Influencing the patient cost-benefit analysis represents an opportunity to improve non-adherence. 

Given the prevalence of non-adherence among patients with chronic conditions, understanding medication decision processes and the cost-benefit analysis driving intentional non-adherence merit further investigation. For example, myocardial infarction survivors risk recurrent events and have an annual death rate of 5%; nevertheless, patient adherence is estimated to be only slightly greater than 50%. Despite the elevated risk for these patients, their adherence behavior indicates both that they do not fully grasp the consequences of not taking their medication, and that factors other than the risk associated with the condition are considered, such as the necessity for, or potential harm associated with, medication use.9 Effective, personalized solutions for improving non-adherence must be based on a comprehensive understanding of this decision-making process,5 as well as a behavioral-science based understanding of how, exactly, humans incorporate risk assessment into their decision-making process. Nudge techniques can be easily employed by physicians and can have a considerable impact on how patients determine the costs and benefits of taking their medication as prescribed. We shall examine these and other techniques in future articles. 

References
1. Kisa, Adnan & Sabaté, Eduardo & Nuño-Solinís, Roberto. (2003). ADHERENCE TO LONG-TERM THERAPIES: Evidence for action. Eur J Cardiovasc Nurs. 2003 Dec;2(4):323. https://apps.who.int/medicinedocs/pdf/s4883e/s4883e.pdf
2. Pittman, Donald, et al. Adherence to Statins, Subsequent Healthcare Costs, and Cardiovascular Hospitalizations. The American Journal of Cardiology vol. 107,11(2011): 1662-1666. 

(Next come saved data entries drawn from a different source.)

-- ==== Sys2Proof/Tests/Slice0.lean ====
section
/-! SUPPORT. Tests: commands whose operands lack their form, states that meet the premises of the statements, and single
steps against values that the spec's rules give. Each test is about one command on a small state. -/

namespace Sys2Proof.Tests

open Sys2Proof.Machine Sys2Proof.Claims

-- One test after another: evaluated all at once, the tests need more threads than the memory limit leaves room for.
set_option Elab.async false

/-! ### Operands that lack their form (R162, R176, R219, R284, R287, R314, R315, R337, R372, R374, R422) -/

theorem test_wf_page_length : (Instr.granaryPageReadReturn 0 0 0 0 [0] 0 false).wf = false := by decide +kernel
theorem test_wf_data_flit_kind : (Instr.dataFlit 0 0 0 0x20000 (List.replicate 128 0)).wf = false := by decide +kernel
theorem test_wf_data_flit_length : (Instr.dataFlit 0 0 0 0x10000 (List.replicate 127 0)).wf = false := by decide +kernel
theorem test_wf_data_flit_good : (Instr.dataFlit 0 0 0 0x10000 (List.replicate 128 0)).wf = true := by decide +kernel
theorem test_wf_last_flit_kind : (Instr.dataLastFlit 0 0 0 0x10000 (List.replicate 128 0)).wf = false := by decide +kernel
theorem test_wf_last_flit_length : (Instr.dataLastFlit 0 0 0 0x20000 []).wf = false := by decide +kernel
theorem test_wf_idle_flit : (Instr.idleFlit 0 0 0 0x10000).wf = false := by decide +kernel
theorem test_wf_token_flit : (Instr.tokenSetFlit 0 0 0 0).wf = false := by decide +kernel
theorem test_wf_window_credit_kind : (Instr.windowCreditReturn 0 0 0 0 []).wf = false := by decide +kernel
theorem test_wf_window_credit_count : (Instr.windowCreditReturn 0 0 0 0x40000 [5]).wf = false := by decide +kernel
theorem test_wf_link_credit_none : (Instr.linkCreditReturn 0 0 0 0x50000).wf = false := by decide +kernel
theorem test_wf_link_credit_many : (Instr.linkCreditReturn 0 0 0 (0x50000 + 65 * 2 ^ 50)).wf = false := by decide +kernel
theorem test_wf_link_credit_good : (Instr.linkCreditReturn 0 0 0 (0x50000 + 64 * 2 ^ 50)).wf = true := by decide +kernel
theorem test_wf_read_request_kind : (Instr.memoryReadRequest 0 0 0 0 0 1).wf = false := by decide +kernel
theorem test_wf_read_request_length : (Instr.memoryReadRequest 0 0 0 0x60000 0 0).wf = false := by decide +kernel
theorem test_wf_read_data : (Instr.memoryReadData 0 0 0 0x70000 (List.replicate 129 0)).wf = false := by decide +kernel
theorem test_wf_memory_write : (Instr.memoryWrite 0 0 0 0x80000 0 (List.replicate 129 0)).wf = false := by decide +kernel
theorem test_wf_replay_request : (Instr.replayRequest 0 0 0 0xA0000).wf = false := by decide +kernel
theorem test_wf_link_credit_kind : (Instr.linkCreditReturn 0 0 0 (2 ^ 50)).wf = false := by decide +kernel
theorem test_wf_read_request_address : (Instr.memoryReadRequest 0 0 0 0x60000 (2 ^ 64) 1).wf = false := by decide +kernel
theorem test_wf_read_data_kind : (Instr.memoryReadData 0 0 0 0 []).wf = false := by decide +kernel
theorem test_wf_memory_write_kind : (Instr.memoryWrite 0 0 0 0 0 []).wf = false := by decide +kernel
theorem test_wf_step_outcome : (Instr.stepOutcome 0 0 0 0x80000).wf = false := by decide +kernel
theorem test_wf_issue_count : (Instr.issueCount 0 0 0 0x90000 64).wf = false := by decide +kernel
theorem test_wf_issue_count_range : (Instr.issueCount 0 0 0 0xA0000 (2 ^ 64)).wf = false := by decide +kernel
theorem test_wf_control_flit : (Instr.controlFlit 0 0 (List.replicate 64 0) []).wf = false := by decide +kernel
theorem test_wf_data_payload : (Instr.data 0 0 (List.replicate 8193 0)).wf = false := by decide +kernel
theorem test_wf_wake_frame : (Instr.wakePatternMatch 0 (List.replicate 9217 0)).wf = false := by decide +kernel
theorem test_wf_digest_step : (Instr.digestExchange 0 0 1 (2 ^ 48) (List.replicate 64 0)).wf = false := by decide +kernel
theorem test_wf_digest : (Instr.digestExchange 0 0 1 0 (List.replicate 63 0)).wf = false := by decide +kernel
theorem test_wf_priority : (Instr.pfc 0 [(8, 1)]).wf = false := by decide +kernel
theorem test_wf_tap_number : (Instr.cxlLinkUp [(1024, 0)] .x8 false false).wf = false := by decide +kernel
theorem test_wf_status_bytes : (Instr.statusWindowWrite 0 0 0).wf = false := by decide +kernel
theorem test_wf_challenge : (Instr.challenge 0 []).wf = false := by decide +kernel
theorem test_wf_measurements : (Instr.getMeasurements 1 true []).wf = false := by decide +kernel
theorem test_wf_key_exchange : (Instr.keyExchange (List.replicate 31 0)).wf = false := by decide +kernel
theorem test_wf_secret : (Instr.setTunSecret 0 0 (List.replicate 33 0) [] true).wf = false := by decide +kernel
theorem test_wf_imports : (Instr.setTunSecret 0 0 (List.replicate 32 0) [[], [], [], [], []] true).wf = false := by decide +kernel
theorem test_wf_import_length : (Instr.setTunSecret 0 0 (List.replicate 32 0) [[]] true).wf = false := by decide +kernel
theorem test_wf_ue_scratchpad : (Instr.uncorrectableError 0 0 .scratchpad (2 ^ 28) false).wf = false := by decide +kernel
theorem test_wf_ue_loft : (Instr.uncorrectableError 0 0 .loft (2 ^ 32 + 0x60000000) false).wf = false := by decide +kernel
theorem test_wf_ce_scratchpad : (Instr.correctableError 0 0 0 512).wf = false := by decide +kernel
theorem test_wf_ce_loft : (Instr.correctableError 0 1 32 0).wf = false := by decide +kernel
theorem test_wf_ce_cellar : (Instr.correctableError 0 3 6 0).wf = false := by decide +kernel
theorem test_wf_pulse_lanes : (Instr.extestPulse []).wf = false := by decide +kernel
theorem test_wf_train_lanes : (Instr.extestTrain [true]).wf = false := by decide +kernel
theorem test_wf_announce : (Instr.ptpAnnounce 0 0 256 0 0 0 0 0 0).wf = false := by decide +kernel

/-! ### Slices at the gate -/

/-- Tun 0 on die 0, loaded, running one slice of a stream; the context may be changed. -/
def atSlice (x : Slice) (f : Ctx → Ctx := id) (g : Die → Die := id) : State :=
  { State.reset with
    pwr := { State.reset.pwr with state := .run }
    layout := { tuns := [(0, BitVec.ofNat 1024 (5 + 4096 * 2 ^ 48))] }
    tuns := [(0, { loaded := true })]
    dies := [(0, g { slice := { cur := some 0, idle := false },
                     ctxs := [(0, f { resident := true, stream := [(0, x)], streamLen := 1 })] })] }

/-- A slice command meets its slice at the gate and the gate lets it go. -/
def Goes (c : Instr) (x : Slice) (f : Ctx → Ctx := id) (g : Die → Die := id) : Prop :=
  AtGate c (atSlice x f g) 0 0 x ∧ gateAnswer (atSlice x f g) 0 0 x = .go

/-- What meets the premises of a slice statement, shown by evaluation. -/
def tables (c : Ctx) : Ctx :=
  let row (lvl rows : Nat) : BitVec 128 := BitVec.ofNat 128 (lvl + 32 * 2 ^ 8 + rows * 2 ^ 35 + 2 * 2 ^ 57)
  { c with
    windows := [(1, row 2 1024), (2, row 3 1024), (3, BitVec.ofNat 128 (1 + 20 * 2 ^ 8 + 20 * 2 ^ 15 + 2 ^ 51 + 2 ^ 56 + 63 * 2 ^ 73)), (4, row 2 1)]
    descs := [(5, BitVec.ofNat 512 (2 ^ 14 + 1 + 8 + 1030 * 2 ^ 36 + 64 * 2 ^ 144 + 2 ^ 168))]
    tokens := [(1, .present), (3, .present), (4, .present)], arrives := 1 }

theorem witness_next : Goes (.nextSlice 0) (0) tables :=
  ⟨⟨⟨_, rfl, by decide +kernel⟩, by decide +kernel, by decide +kernel, by decide +kernel, by decide +kernel⟩, by decide +kernel⟩
theorem witness_loop_start : Goes (.loopStart 0) (1 + 7 * 2 ^ 5 + 3 * 2 ^ 8) tables :=
  ⟨⟨⟨_, rfl, by decide +kernel⟩, by decide +kernel, by decide +kernel, by decide +kernel, by decide +kernel⟩, by decide +kernel⟩
theorem witness_loop_end_last : Goes (.loopEnd 0) (2) (fun c => { c with loops := [(0, { isOpen := true, count := 1 })] }) :=
  ⟨⟨⟨_, rfl, by decide +kernel⟩, by decide +kernel, by decide +kernel, by decide +kernel, by decide +kernel⟩, by decide +kernel⟩
theorem witness_loop_end_again : Goes (.loopEnd 0) (2 + 2 ^ 28) (fun c => { c with loops := [(0, { isOpen := true, count := 2 })] }) :=
  ⟨⟨⟨_, rfl, by decide +kernel⟩, by decide +kernel, by decide +kernel, by decide +kernel, by decide +kernel⟩, by decide +kernel⟩
theorem witness_repeat_last : Goes (.repeatSlice 0) (3 + 2 ^ 8) tables :=
  ⟨⟨⟨_, rfl, by decide +kernel⟩, by decide +kernel, by decide +kernel, by decide +kernel, by decide +kernel⟩, by decide +kernel⟩
theorem witness_repeat_again : Goes (.repeatSlice 0) (3) tables :=
  ⟨⟨⟨_, rfl, by decide +kernel⟩, by decide +kernel, by decide +kernel, by decide +kernel, by decide +kernel⟩, by decide +kernel⟩
theorem witness_jump : Goes (.jump 0) (4 + (2 ^ 22 - 1) * 2 ^ 28) tables :=
  ⟨⟨⟨_, rfl, by decide +kernel⟩, by decide +kernel, by decide +kernel, by decide +kernel, by decide +kernel⟩, by decide +kernel⟩
theorem witness_step_end : Goes (.stepEnd 0) (5) tables :=
  ⟨⟨⟨_, rfl, by decide +kernel⟩, by decide +kernel, by decide +kernel, by decide +kernel, by decide +kernel⟩, by decide +kernel⟩
theorem witness_halt : Goes (.halt 0) (6) tables :=
  ⟨⟨⟨_, rfl, by decide +kernel⟩, by decide +kernel, by decide +kernel, by decide +kernel, by decide +kernel⟩, by decide +kernel⟩
theorem witness_seal : Goes (.sealPoint 0) (16) (fun c => { c with sinceSeal := 2499 }) :=
  ⟨⟨⟨_, rfl, by decide +kernel⟩, by decide +kernel, by decide +kernel, by decide +kernel, by decide +kernel⟩, by decide +kernel⟩
theorem witness_barrier_arrive : Goes (.dieBarrierArrive 0) (2 ^ 120) tables :=
  ⟨⟨⟨_, rfl, by decide +kernel⟩, by decide +kernel, by decide +kernel, by decide +kernel, by decide +kernel⟩, by decide +kernel⟩
theorem witness_barrier_wait : Goes (.dieBarrierWait 0) (2 * 2 ^ 120) tables :=
  ⟨⟨⟨_, rfl, by decide +kernel⟩, by decide +kernel, by decide +kernel, by decide +kernel, by decide +kernel⟩, by decide +kernel⟩
theorem witness_generator : Goes (.generatorAdvance 0) (3 * 2 ^ 120) tables :=
  ⟨⟨⟨_, rfl, by decide +kernel⟩, by decide +kernel, by decide +kernel, by decide +kernel, by decide +kernel⟩, by decide +kernel⟩
theorem witness_step_close : Goes (.stepClose 0) (0x10 * 2 ^ 120) tables :=
  ⟨⟨⟨_, rfl, by decide +kernel⟩, by decide +kernel, by decide +kernel, by decide +kernel, by decide +kernel⟩, by decide +kernel⟩
theorem witness_bucket_arm : Goes (.armBucket 0) (2 ^ 448 + 0xFFFF * 2 ^ 452) tables :=
  ⟨⟨⟨_, rfl, by decide +kernel⟩, by decide +kernel, by decide +kernel, by decide +kernel, by decide +kernel⟩, by decide +kernel⟩
theorem witness_bucket_close : Goes (.closeBucket 0) (2 * 2 ^ 448) tables :=
  ⟨⟨⟨_, rfl, by decide +kernel⟩, by decide +kernel, by decide +kernel, by decide +kernel, by decide +kernel⟩, by decide +kernel⟩
theorem witness_sketch_flush : Goes (.flushSketchSums 0) (3 * 2 ^ 448) tables :=
  ⟨⟨⟨_, rfl, by decide +kernel⟩, by decide +kernel, by decide +kernel, by decide +kernel, by decide +kernel⟩, by decide +kernel⟩
theorem witness_pass : Goes (.pass 0) ((1 + 3 * 2 ^ 5 + 3 * 2 ^ 15 + 2 ^ 25 + 2 ^ 30 + 2 ^ 47 + 4 * 2 ^ 59) * 2 ^ 128) tables :=
  ⟨⟨⟨_, rfl, by decide +kernel⟩, by decide +kernel, by decide +kernel, by decide +kernel, by decide +kernel⟩, by decide +kernel⟩
theorem witness_preload : Goes (.preload 0) ((2 + 2 ^ 4 + 4 * 2 ^ 37) * 2 ^ 128) tables :=
  ⟨⟨⟨_, rfl, by decide +kernel⟩, by decide +kernel, by decide +kernel, by decide +kernel, by decide +kernel⟩, by decide +kernel⟩
theorem witness_drain : Goes (.drain 0) (3 * 2 ^ 128 + (0x50 + 2 ^ 8 + 2 * 2 ^ 28 + 2 ^ 52 + 256 * 2 ^ 53) * 2 ^ 224) tables (fun d => { d with bank0 := { state := .holding, passEnd := some 0 }, cycle := 1 }) :=
  ⟨⟨⟨_, rfl, by decide +kernel⟩, by decide +kernel, by decide +kernel, by decide +kernel, by decide +kernel⟩, by decide +kernel⟩
theorem witness_add : Goes (.add 0 0) ((1 + 2 ^ 8 + 2 ^ 18 + 2 * 2 ^ 28 + 2 ^ 53) * 2 ^ 224) tables :=
  ⟨⟨⟨_, rfl, by decide +kernel⟩, by decide +kernel, by decide +kernel, by decide +kernel, by decide +kernel⟩, by decide +kernel⟩
theorem witness_relu : Goes (.relu 0 1) ((0x18 + 2 ^ 8 + 2 * 2 ^ 28 + 2 ^ 53) * 2 ^ 288) tables :=
  ⟨⟨⟨_, rfl, by decide +kernel⟩, by decide +kernel, by decide +kernel, by decide +kernel, by decide +kernel⟩, by decide +kernel⟩
theorem witness_softmax : Goes (.smInit 0 0) ((0x60 + 2 * 2 ^ 28 + 2 ^ 53) * 2 ^ 224) tables :=
  ⟨⟨⟨_, rfl, by decide +kernel⟩, by decide +kernel, by decide +kernel, by decide +kernel, by decide +kernel⟩, by decide +kernel⟩
theorem witness_launch : Goes (.launch 0 3) ((1 + 5 * 2 ^ 2) * 2 ^ 424) tables :=
  ⟨⟨⟨_, rfl, by decide +kernel⟩, by decide +kernel, by decide +kernel, by decide +kernel, by decide +kernel⟩, by decide +kernel⟩
theorem witness_launch_after : Goes (.launchAfter 0 0) ((2 + 5 * 2 ^ 2) * 2 ^ 352) tables :=
  ⟨⟨⟨_, rfl, by decide +kernel⟩, by decide +kernel, by decide +kernel, by decide +kernel, by decide +kernel⟩, by decide +kernel⟩
theorem witness_hint_release : Goes (.hintRelease 0 1) ((37 + 3 * 2 ^ 6) * 2 ^ 496) tables :=
  ⟨⟨⟨_, rfl, by decide +kernel⟩, by decide +kernel, by decide +kernel, by decide +kernel, by decide +kernel⟩, by decide +kernel⟩
theorem witness_hint_wake_clock : Goes (.hintWakeClock 0 0) ((21 + 2 ^ 6) * 2 ^ 480) tables (fun d => { d with keepers := [(21, { power := .clockGated })] }) :=
  ⟨⟨⟨_, rfl, by decide +kernel⟩, by decide +kernel, by decide +kernel, by decide +kernel, by decide +kernel⟩, by decide +kernel⟩
theorem witness_hint_wake_power : Goes (.hintWakePower 0 0) ((39 + 2 * 2 ^ 6) * 2 ^ 480) tables :=
  ⟨⟨⟨_, rfl, by decide +kernel⟩, by decide +kernel, by decide +kernel, by decide +kernel, by decide +kernel⟩, by decide +kernel⟩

3. Brown, Marie T, and Jennifer K Bussell. “Medication adherence: WHO cares?.” Mayo Clinic proceedings vol. 86,4 (2011): 304-14. https://www.ncbi.nlm.nih.gov/pmc/articles/PMC3068890/
4. Bart JF van den Bemt, Hanneke E Zwikker & Cornelia HM van den Ende (2012) Medication adherence in patients with rheumatoid arthritis: a critical appraisal of the existing literature, Expert Review of Clinical Immunology, 8:4, 337-351,
5. Molloy, Gerard, et al. “Intentional and unintentional non-adherence to medications following an acute coronary syndrome: A longitudinal study.” Journal of Psychosomatic Research vol. 75,5(2014): 430-432. 
6. Meraz R. “Medication Nonadherence or Self-care? Understanding the Medication Decision-Making Process and Experiences of Older Adults With Heart Failure.” Journal of Cardiovascular Nursing vol. 35,1(2020): 26–34. 
7. Kripalani, S., et al. “Interventions to enhance medication adherence in chronic medical conditions: a systematic review.” Arch Intern Med. vol. 167,6(2007):540-50. 
8. Keenan, Jan. Improving adherence to medication for secondary cardiovascular disease prevention. European Journal of Preventive Cardiology vol. 24,3S(2017): 29–35.